→ Records provided:
....................
-- ==== Sys2Proof/Safety.lean ====
section
/-! DEFINITION. The words that claims use: a command that completes, a request that Benash takes up, a state in good form, and what a
command leaves alone. -/

namespace Sys2Proof.Machine

/-- Benash takes up the waiting request with a TAG and an opcode: no earlier request holds it back, and recovery does not refuse it
(R357, R428). -/
def Takes (s : State) (tag : BitVec 16) (op : Nat) (q : Request) : Prop :=
  s.startable tag op = some q ∧ (s.ben.recovery && recoveryRefuses q.cap) = false

/-- A request keeps the form of one without a payload: LENGTH 0, its fields in order (R354, R355). -/
def Plain (q : Request) (used : List (Nat × Nat)) : Prop := q.cap.len = 0 ∧ q.cap.fieldsOk used = true

/-- A Ward message that comes over an established session while no WARD_KAT runs (R386, R396). -/
def Secured (s : State) (m : WardMsg) (x : Session) : Prop :=
  s.spdmUp = true ∧ m.sid.bind s.session = some x ∧ s.findRun 0x70 (fun _ => true) = none

/-- A key message that Ward takes up: Ward is ready, and in approved mode the session is mutually authenticated (R387, R388). -/
def KeyMessage (s : State) (m : WardMsg) (x : Session) : Prop :=
  Secured s m x ∧ s.ready .ward = true ∧ (s.wardApproved = true → x.requester.isSome = true)

/-- The sparse tables of a state are in canonical form: keys strictly rising, nothing listed that reads as an unlisted key does. -/
def State.tablesOk (s : State) : Bool :=
  Sparse.wf {} s.kw.rings && Sparse.wf {} s.flows && Sparse.wf {} s.fp.windows && Sparse.wf {} s.fp.msix
    && Sparse.wf 0 s.fp.eventCnt && Sparse.wf 0 s.fp.nmeCnt && Sparse.wf {} s.ward.slots && Sparse.wf {} s.ward.info
    && Sparse.wf 0 s.eng.bankA && Sparse.wf 0 s.eng.bankB && Sparse.wf {} s.ward.keks && Sparse.wf {} s.nvm.keks

/-- The numbered lists of a state have one entry for each thing they number: seven STATUS fields, 96 engines, 8 banks of the store, 26
physical lanes a direction, 12 aging monitors, five items of a CAL_RUN; and the flash log holds at most 65,536 entries. -/
def State.shapeOk (s : State) : Bool :=
  s.lc.run.stTx.length = 7 && s.eng.eng.length = 96 && s.eng.store.length = 8 && s.dl.outb.lanes.length = 26 && s.dl.inb.lanes.length = 26
    && s.ben.aging.length = 12 && (match s.cal.run with | some r => decide (r.results.length = 5) | none => true) && decide (s.nvm.log.length ≤ 65536)

/-- Every waiting command is well formed. -/
def State.queueOk (s : State) : Bool := s.pending.all Instr.wf

/-- How far the lifecycle has gone (R393): it is never taken back. -/
def Lifecycle.rank (l : Lifecycle) : Nat := l.code

/-- What the fuses hold may only go forward from s to t: the part and its identity stay, the anti-rollback counter and the lifecycle do
not fall (R2, R393, R427). -/
def FusesForward (s t : State) : Prop :=
  t.fuse.part = s.fuse.part ∧ t.fuse.serial = s.fuse.serial ∧ s.fuse.rollback ≤ t.fuse.rollback ∧ s.fuse.lifecycle.rank ≤ t.fuse.lifecycle.rank

end Sys2Proof.Machine
end

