/-- Reception: each release of a native receive period, in any state of the receive direction, advances the receive sequence by 1 modulo 256. In a standard mode a
codeword's outcome is remembered for its bytes, and a frame is passed on with its bytes, its time and its outcome, lost bytes of flagged codewords first. The
drift guard's evaluation trips, in this order, on a pair's MSE rise, on the movement of a block class and on a phase lag that has stood out for 1,024 periods;
with DG_ACTION at 1 it only records the trip, at 0 it asks for a fast retrain, or where none is possible takes the link down with FR_FAIL; without a cause
nothing trips (R48, R54, R98, R110, R111, R112, R115, R180). Choices of the model that it rests on: log entries 65, 66, 67, 82 and 89. -/
def Obligations.ReleasedPeriodsAreReceived : Prop :=
  (∀ (s : State) (d : DecodeIn), s.lc.run.rxOn = true → 7 ≤ s.link.state → s.link.state ≤ 9 → s.nativeMode = true →
    ∃ t : State, exec (.decodeRelease d) s = .next t ∧ t.lc.run.rxSeq = (s.lc.run.rxSeq + 1) % 256) ∧
  (∀ (s : State) (d : DecodeIn) (r : Rung), s.link.state = 8 → s.link.mode = some r → 2 ≤ r → s.ql.run.rxState = 0 →
    (∀ f : StdFrame, d.stdWords = [] → d.stdFrames = [f] →
      let bs := f.bytes.map (fun b => if s.rx.flagged.getD b.2 false then none else b.1)
      let lost := bs.any Option.isNone
      ∃ t : State, exec (.decodeRelease d) s = .next t ∧ t.kw.arrived = s.kw.arrived ++ [{ bytes := bs, stamp := f.stamp, good := !lost && f.good }] ∧
        t.lc.cnt = (if lost then { s.lc.cnt with framesErrored := inc 32 s.lc.cnt.framesErrored, discLost := inc 32 s.lc.cnt.discLost }
          else if f.good then { s.lc.cnt with framesOk := inc 32 s.lc.cnt.framesOk }
          else { s.lc.cnt with framesErrored := inc 32 s.lc.cnt.framesErrored, discFcs := inc 32 s.lc.cnt.discFcs }) ∧
        t = { s with kw := { s.kw with arrived := t.kw.arrived }, lc := t.lc, rx := t.rx, pwr := t.pwr }) ∧
    (∀ w : StdCodeword, r ≠ 7 → d.stdWords = [w] → d.stdFrames = [] →
      ∃ t : State, exec (.decodeRelease d) s = .next t ∧ t.rx.wordNo = s.rx.wordNo + 1 ∧
        t.rx.flagged = ((!(s.takePeriod.stdWord w).good) :: s.rx.flagged).take 64 ∧ t = { s with rx := t.rx })) ∧
  (∀ s : State, s.driftDue = true →
    let risen := fun (p : Pair) => (s.rx.ctl.dgMse : Int) ≤ (s.rx.pair.at p).rise
    let moved := fun (p : Pair) => ∃ k ∈ s.movements p, s.rx.ctl.dgNorm * s.rx.ctl.dgNorm * k.2 < 4096 * k.1
    let lagged := fun (p : Pair) => 1024 ≤ (s.rx.pair.at p).lagRun
    let one := fun (f : Pair → Prop) => ∃ p, s.activePair p = true ∧ f p
    (one risen ∨ one moved ∨ one lagged →
      ∃ t : State, exec .driftGuardEval s = .next t ∧ t.rx.trips = inc 16 s.rx.trips ∧ t.rx.dgCount = 0 ∧ t.rx.dgRefresh = false ∧
        t.fp.event.getLsbD evRxq = true ∧
        (one risen → t.rx.tripCause = 1 ∧ ∀ p, t.rx.tripPair.getLsbD p.val = true ↔ s.activePair p = true ∧ risen p) ∧
        (¬ one risen → one moved → t.rx.tripCause = 2 ∧ ∀ p, t.rx.tripPair.getLsbD p.val = true ↔ s.activePair p = true ∧ moved p) ∧
        (¬ one risen → ¬ one moved → t.rx.tripCause = 3 ∧ ∀ p, t.rx.tripPair.getLsbD p.val = true ↔ s.activePair p = true ∧ lagged p) ∧
        (s.rx.ctl.dgAction = true → t.link = s.link ∧ t.rx.pending = false) ∧
        (s.rx.ctl.dgAction = false → s.retrainPossible = true → t.link.frt.want = true ∧ t.rx.pending = true) ∧
        (s.rx.ctl.dgAction = false → s.retrainPossible = false → t.link.state = 2 ∧ t.link.trainLast.cause = 8)) ∧
    (¬ (one risen ∨ one moved ∨ one lagged) →
      ∃ t : State, exec .driftGuardEval s = .next t ∧ t.rx.trips = s.rx.trips ∧ t.rx.dgCount = 0 ∧ t = { s with rx := t.rx }))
....................
→ Exercise directions:
When you answer, return each line of the material exactly as it was written.

→ Written answer:
-- ==== Sys2Proof/Safety.lean ====
section
/-! DEFINITION. The words that claims use: a command that completes, a request that Benash takes up, a state in good form, and what a
command leaves alone. -/

namespace Sys2Proof.Machine

/-- Benash takes up the waiting request with a TAG and an opcode: no earlier request holds it back, and recovery does not refuse it
(R357, R428). -/
def Takes (s : State) (tag : BitVec 16) (op : Nat) (q : Request) : Prop :=
  s.startable tag op = some q ∧ (s.ben.recovery && recoveryRefuses q.cap) = false

/-- A request keeps the form of one without a payload: LENGTH 0, its fields in order (R354, R355). -/
def Plain (q : Request) (used : List (Nat × Nat)) : Prop := q.cap.len = 0 ∧ q.cap.fieldsOk used = true

/-- A Ward message that comes over an established session while no WARD_KAT runs (R386, R396). -/
def Secured (s : State) (m : WardMsg) (x : Session) : Prop :=
  s.spdmUp = true ∧ m.sid.bind s.session = some x ∧ s.findRun 0x70 (fun _ => true) = none

/-- A key message that Ward takes up: Ward is ready, and in approved mode the session is mutually authenticated (R387, R388). -/
def KeyMessage (s : State) (m : WardMsg) (x : Session) : Prop :=
  Secured s m x ∧ s.ready .ward = true ∧ (s.wardApproved = true → x.requester.isSome = true)

/-- The sparse tables of a state are in canonical form: keys strictly rising, nothing listed that reads as an unlisted key does. -/
def State.tablesOk (s : State) : Bool :=
  Sparse.wf {} s.kw.rings && Sparse.wf {} s.flows && Sparse.wf {} s.fp.windows && Sparse.wf {} s.fp.msix
    && Sparse.wf 0 s.fp.eventCnt && Sparse.wf 0 s.fp.nmeCnt && Sparse.wf {} s.ward.slots && Sparse.wf {} s.ward.info
    && Sparse.wf 0 s.eng.bankA && Sparse.wf 0 s.eng.bankB && Sparse.wf {} s.ward.keks && Sparse.wf {} s.nvm.keks

/-- The numbered lists of a state have one entry for each thing they number: seven STATUS fields, 96 engines, 8 banks of the store, 26
physical lanes a direction, 12 aging monitors, five items of a CAL_RUN; and the flash log holds at most 65,536 entries. -/
def State.shapeOk (s : State) : Bool :=
  s.lc.run.stTx.length = 7 && s.eng.eng.length = 96 && s.eng.store.length = 8 && s.dl.outb.lanes.length = 26 && s.dl.inb.lanes.length = 26
    && s.ben.aging.length = 12 && (match s.cal.run with | some r => decide (r.results.length = 5) | none => true) && decide (s.nvm.log.length ≤ 65536)

/-- Every waiting command is well formed. -/
def State.queueOk (s : State) : Bool := s.pending.all Instr.wf

/-- How far the lifecycle has gone (R393): it is never taken back. -/
def Lifecycle.rank (l : Lifecycle) : Nat := l.code

/-- What the fuses hold may only go forward from s to t: the part and its identity stay, the anti-rollback counter and the lifecycle do
not fall (R2, R393, R427). -/
def FusesForward (s t : State) : Prop :=
  t.fuse.part = s.fuse.part ∧ t.fuse.serial = s.fuse.serial ∧ s.fuse.rollback ≤ t.fuse.rollback ∧ s.fuse.lifecycle.rank ≤ t.fuse.lifecycle.rank

end Sys2Proof.Machine
end

/-- Reception: each release of a native receive period, in any state of the receive direction, advances the receive sequence by 1 modulo 256. In a standard mode a
codeword's outcome is remembered for its bytes, and a frame is passed on with its bytes, its time and its outcome, lost bytes of flagged codewords first. The
drift guard's evaluation trips, in this order, on a pair's MSE rise, on the movement of a block class and on a phase lag that has stood out for 1,024 periods;
with DG_ACTION at 1 it only records the trip, at 0 it asks for a fast retrain, or where none is possible takes the link down with FR_FAIL; without a cause
nothing trips (R48, R54, R98, R110, R111, R112, R115, R180). Choices of the model that it rests on: log entries 65, 66, 67, 82 and 89. -/
def Obligations.ReleasedPeriodsAreReceived : Prop :=
  (∀ (s : State) (d : DecodeIn), s.lc.run.rxOn = true → 7 ≤ s.link.state → s.link.state ≤ 9 → s.nativeMode = true →
    ∃ t : State, exec (.decodeRelease d) s = .next t ∧ t.lc.run.rxSeq = (s.lc.run.rxSeq + 1) % 256) ∧
  (∀ (s : State) (d : DecodeIn) (r : Rung), s.link.state = 8 → s.link.mode = some r → 2 ≤ r → s.ql.run.rxState = 0 →
    (∀ f : StdFrame, d.stdWords = [] → d.stdFrames = [f] →
      let bs := f.bytes.map (fun b => if s.rx.flagged.getD b.2 false then none else b.1)
      let lost := bs.any Option.isNone
      ∃ t : State, exec (.decodeRelease d) s = .next t ∧ t.kw.arrived = s.kw.arrived ++ [{ bytes := bs, stamp := f.stamp, good := !lost && f.good }] ∧
        t.lc.cnt = (if lost then { s.lc.cnt with framesErrored := inc 32 s.lc.cnt.framesErrored, discLost := inc 32 s.lc.cnt.discLost }
          else if f.good then { s.lc.cnt with framesOk := inc 32 s.lc.cnt.framesOk }
          else { s.lc.cnt with framesErrored := inc 32 s.lc.cnt.framesErrored, discFcs := inc 32 s.lc.cnt.discFcs }) ∧
        t = { s with kw := { s.kw with arrived := t.kw.arrived }, lc := t.lc, rx := t.rx, pwr := t.pwr }) ∧
    (∀ w : StdCodeword, r ≠ 7 → d.stdWords = [w] → d.stdFrames = [] →
      ∃ t : State, exec (.decodeRelease d) s = .next t ∧ t.rx.wordNo = s.rx.wordNo + 1 ∧
        t.rx.flagged = ((!(s.takePeriod.stdWord w).good) :: s.rx.flagged).take 64 ∧ t = { s with rx := t.rx })) ∧
  (∀ s : State, s.driftDue = true →
    let risen := fun (p : Pair) => (s.rx.ctl.dgMse : Int) ≤ (s.rx.pair.at p).rise
    let moved := fun (p : Pair) => ∃ k ∈ s.movements p, s.rx.ctl.dgNorm * s.rx.ctl.dgNorm * k.2 < 4096 * k.1
    let lagged := fun (p : Pair) => 1024 ≤ (s.rx.pair.at p).lagRun
    let one := fun (f : Pair → Prop) => ∃ p, s.activePair p = true ∧ f p
    (one risen ∨ one moved ∨ one lagged →
      ∃ t : State, exec .driftGuardEval s = .next t ∧ t.rx.trips = inc 16 s.rx.trips ∧ t.rx.dgCount = 0 ∧ t.rx.dgRefresh = false ∧
        t.fp.event.getLsbD evRxq = true ∧
        (one risen → t.rx.tripCause = 1 ∧ ∀ p, t.rx.tripPair.getLsbD p.val = true ↔ s.activePair p = true ∧ risen p) ∧
        (¬ one risen → one moved → t.rx.tripCause = 2 ∧ ∀ p, t.rx.tripPair.getLsbD p.val = true ↔ s.activePair p = true ∧ moved p) ∧
        (¬ one risen → ¬ one moved → t.rx.tripCause = 3 ∧ ∀ p, t.rx.tripPair.getLsbD p.val = true ↔ s.activePair p = true ∧ lagged p) ∧
        (s.rx.ctl.dgAction = true → t.link = s.link ∧ t.rx.pending = false) ∧
        (s.rx.ctl.dgAction = false → s.retrainPossible = true → t.link.frt.want = true ∧ t.rx.pending = true) ∧
        (s.rx.ctl.dgAction = false → s.retrainPossible = false → t.link.state = 2 ∧ t.link.trainLast.cause = 8)) ∧
    (¬ (one risen ∨ one moved ∨ one lagged) →
      ∃ t : State, exec .driftGuardEval s = .next t ∧ t.rx.trips = s.rx.trips ∧ t.rx.dgCount = 0 ∧ t = { s with rx := t.rx }))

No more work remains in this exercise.